In terms of treatment, the type of DLBCL has no target for rituximab due to CD20 deletion and is prone to chemotherapy resistance. Currently, a single CHOP regimen is used in clinical chemotherapy; however, the disease progresses rapidly and the prognosis is poor. Some scholars [20] have assessed the ESHAP regimen, high-dose liposomal doxorubicin + cyclophosphamide + vincristine + methylprednisolone chemotherapy, however, the effects were not satisfactory. The NCCN recommends that radiotherapy combined with second-line treatment such as bendamustine, lenalidomide, and other drugs can be tried, however, no reported benefit has been published to date. In the described case, the patient was treated with high-dose methotrexate plus temozolomide; however, the therapeutic effect was negligible and the disease was not well controlled. Taking the observations described in the current case report in combination with other available published treatment plans, it can be concluded that CD20-negative DLBCL is insensitive to a variety of chemotherapy drugs. The lack of sufficient knowledge of CD20-negative DLBCL pathogenesis as well as an effective treatment plan highlights the need for more in-depth mechanistic, clinical CD20-negative DLBCL studies that can be used to gain insights into this disease and improve patient outcomes.
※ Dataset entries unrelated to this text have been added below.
-- ==== Sys2Proof/Laws/Step.lean ====
section
/-! SUPPORT. What one move can do: the cases in which `step` answers a next state, each with that state
(spec/60_exceptions.md R185, spec/40_dispatch_cycle.md R90). -/

namespace Sys2Proof.Machine

/-- A session is over exactly in QUIT or with a fault recorded (R30, R90). -/
theorem State.ended_iff (s : State) : s.ended = true ↔ s.runState = .quit ∨ s.faultCause ≠ .none := by
  simp [State.ended]

theorem State.ended_eq_false_iff (s : State) :
    s.ended = false ↔ s.runState ≠ .quit ∧ s.faultCause = .none := by
  simp [State.ended]

/-- The state an instruction of a batch gets: one slot less, no event, PC advanced (R92). -/
def State.fetched (s : State) (left : Nat) : State :=
  { s with phase := .batch left, event := .none, pc := s.pc + 2 }

/-- A batch step with PC in range executes the decoded instruction on the fetched state. -/
theorem State.instrMove_of_canFetch (s : State) (left : Nat) (h : s.canFetch = true) :
    { s with phase := .batch left }.instrMove = .run (decodeWord s.fetchWord) (s.fetched left) := by
  have h' : { s with phase := Phase.batch left }.canFetch = true := h
  simp only [State.instrMove, h', if_true]
  rfl

/-- Inside a tick the reset that comes at this place is the one at the head of `inbox`. -/
theorem State.resetInTick_eq_some_iff (s t : State) :
    s.resetInTick = some t ↔ ∃ config font rom rest,
      s.inbox = .reset s.phase config font rom :: rest ∧ t = s.restart config font rom rest := by
  unfold State.resetInTick
  match s.inbox with
  | [] => simp
  | .tick _ :: _ => simp
  | .reset place config font rom :: rest =>
    by_cases h : place = s.phase
    · simp [h, eq_comm]
    · simp [h]

theorem State.resetInTick_eq_none_iff (s : State) :
    s.resetInTick = none ↔
      ∀ config font rom rest, s.inbox ≠ .reset s.phase config font rom :: rest := by
  constructor
  · intro h config font rom rest hi
    have := (State.resetInTick_eq_some_iff s _).mpr ⟨config, font, rom, rest, hi, rfl⟩
    rw [h] at this
    exact absurd this (by simp)
  · intro h
    cases hr : s.resetInTick with
    | none => rfl
    | some t =>
      obtain ⟨config, font, rom, rest, hi, -⟩ := (State.resetInTick_eq_some_iff s t).mp hr
      exact absurd hi (h config font rom rest)

/-- Inside a tick, where no reset comes, the tick goes on. -/
theorem State.nextMove_of_batch (s : State) (left : Nat) (he : s.ended = false)
    (hp : s.phase = .batch left)
    (hn : ∀ config font rom rest, s.inbox ≠ .reset s.phase config font rom :: rest) :
    s.nextMove = s.batchMove left := by
  simp [State.nextMove, he, hp, State.tickMove, (State.resetInTick_eq_none_iff s).mpr hn]

/-- A step of a batch with PC in range, where no reset comes, runs the decoded instruction. -/
theorem step_of_batch (s : State) (left : Nat) (he : s.ended = false) (hr : s.runState = .running)
    (hp : s.phase = .batch (left + 1))
    (hn : ∀ config font rom rest, s.inbox ≠ .reset s.phase config font rom :: rest)
    (hc : s.canFetch = true) : step s = exec (decodeWord s.fetchWord) (s.fetched left) := by
  simp only [step, State.nextMove_of_batch s (left + 1) he hp hn, State.batchMove, if_pos hr,
    State.instrMove_of_canFetch s left hc]

/-- The ways a move answers a next state. -/
inductive Moved (s t : State) : Prop where
  /-- a tick after the end of the session is ignored -/
  | ignoredTick (input : TickInput) (rest : List HostEvent) (ended : s.ended = true)
      (delivery : s.inbox = .tick input :: rest) (result : t = { s with inbox := rest, event := .none })
  /-- a reset -/
  | reset (place : Phase) (config : SessionConfig) (font : Font) (rom : Rom) (rest : List HostEvent)
      (delivery : s.inbox = .reset place config font rom :: rest)
      (lands : s.ended = true ∨ s.phase = .boundary ∨ s.phase = place)
      (result : t = s.restart config font rom rest)
  /-- a tick starts: one delivered by the host, or one without events -/
  | tickStarts (input : TickInput) (rest : List HostEvent) (alive : s.ended = false)
      (place : s.phase = .boundary)
      (delivery : s.inbox = .tick input :: rest ∨ s.inbox = [] ∧ rest = [] ∧ input = TickInput.silent)
      (result : t = { s with inbox := rest }.beginTick input)
  /-- a tick ends -/
  | tickEnds (alive : s.ended = false) (place : s.phase = .batch 0)
      (stays : ∀ config font rom rest, s.inbox ≠ .reset s.phase config font rom :: rest)
      (result : t = s.endTick)
  /-- the fetch check faults -/
  | fetchFault (left : Nat) (alive : s.ended = false) (running : s.runState = .running)
      (place : s.phase = .batch (left + 1))
      (stays : ∀ config font rom rest, s.inbox ≠ .reset s.phase config font rom :: rest)
      (outside : s.canFetch = false)
      (result : t = { s with phase := .batch left }.raise .pcOutOfRange)
  /-- an instruction runs -/
  | instruction (left : Nat) (alive : s.ended = false) (running : s.runState = .running)
      (place : s.phase = .batch (left + 1))
      (stays : ∀ config font rom rest, s.inbox ≠ .reset s.phase config font rom :: rest)
      (inside : s.canFetch = true)
      (result : exec (decodeWord s.fetchWord) (s.fetched left) = .next t)

/-- The moves inside a tick where no reset comes. -/
theorem moved_of_batchMove (s t : State) (left : Nat) (he : s.ended = false)
    (hp : s.phase = .batch left)
    (hn : ∀ config font rom rest, s.inbox ≠ .reset s.phase config font rom :: rest)
    (h : (match s.batchMove left with
      | .stop r => .fault r
      | .go u => .next u
      | .run i u => exec i u) = (.next t : Outcome)) : Moved s t := by
  match left with
  | 0 =>
    simp only [State.batchMove, Host.Outcome.next.injEq] at h
    exact .tickEnds he hp hn h.symm
  | left + 1 =>
    simp only [State.batchMove] at h
    by_cases hr : s.runState = .running
    · rw [if_pos hr] at h
      cases hc : s.canFetch with
      | true =>
        rw [State.instrMove_of_canFetch s left hc] at h
        exact .instruction left he hr hp hn hc h
      | false =>
        have hc' : { s with phase := Phase.batch left }.canFetch = false := hc
        simp only [State.instrMove, hc', Bool.false_eq_true, if_false,
          Host.Outcome.next.injEq] at h
        exact .fetchFault left he hr hp hn hc h.symm
    · rw [if_neg hr] at h
      exact absurd h (by simp)

/-- Every next state of a move is one of these. -/
theorem step_moved (s t : State) (h : step s = .next t) : Moved s t := by
  unfold step State.nextMove at h
  cases he : s.ended with
  | true =>
    simp only [he, if_true, State.endedMove] at h
    match hi : s.inbox with
    | [] => simp [hi] at h
    | .tick input :: rest =>
      simp only [hi, Host.Outcome.next.injEq] at h
      exact .ignoredTick input rest he hi h.symm
    | .reset place config font rom :: rest =>
      simp only [hi, Host.Outcome.next.injEq] at h
      exact .reset place config font rom rest hi (.inl he) h.symm
  | false =>
    simp only [he, Bool.false_eq_true, if_false] at h
    match hp : s.phase with
    | .boundary =>
      simp only [hp, State.boundaryMove] at h
      match hi : s.inbox with
      | [] =>
        simp only [hi, Host.Outcome.next.injEq] at h
        refine .tickStarts TickInput.silent [] he hp (.inr ⟨hi, rfl, rfl⟩) ?_
        rw [← h, ← hi]
      | .tick input :: rest =>
        simp only [hi, Host.Outcome.next.injEq] at h
        exact .tickStarts input rest he hp (.inl hi) (by rw [← h, ← hp])
      | .reset place config font rom :: rest =>
        simp only [hi, Host.Outcome.next.injEq] at h
        exact .reset place config font rom rest hi (.inr (.inl hp)) h.symm
    | .batch left =>
      simp only [hp, State.tickMove] at h
      cases hr : s.resetInTick with
      | some u =>
        obtain ⟨config, font, rom, rest, hi, hu⟩ := (State.resetInTick_eq_some_iff s u).mp hr
        simp only [hr, Host.Outcome.next.injEq] at h
        exact .reset s.phase config font rom rest hi (.inr (.inr rfl)) (h ▸ hu)
      | none =>
        simp only [hr] at h
        exact moved_of_batchMove s t left he hp
          ((State.resetInTick_eq_none_iff s).mp hr) h

end Sys2Proof.Machine
end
In conclusion, CD20-negative DLBCL is rare and presents significant challenges in both diagnosis and treatment. In terms of diagnosis, clinical history, laboratory examinations, histomorphological characteristics, reliable immunohistochemical results, and more accurate immune marker examination techniques should be combined to robustly improve diagnosis. Additionally, the disease pedigree still needs to be further expanded. In terms of treatment, due to CD20 deletion, it is impossible to benefit from rituximab target therapy, and chemotherapy resistance is common. Novel treatment strategies that are based on a comprehensive understanding of the genetic mechanisms of unclassified DLBCLs are urgently required.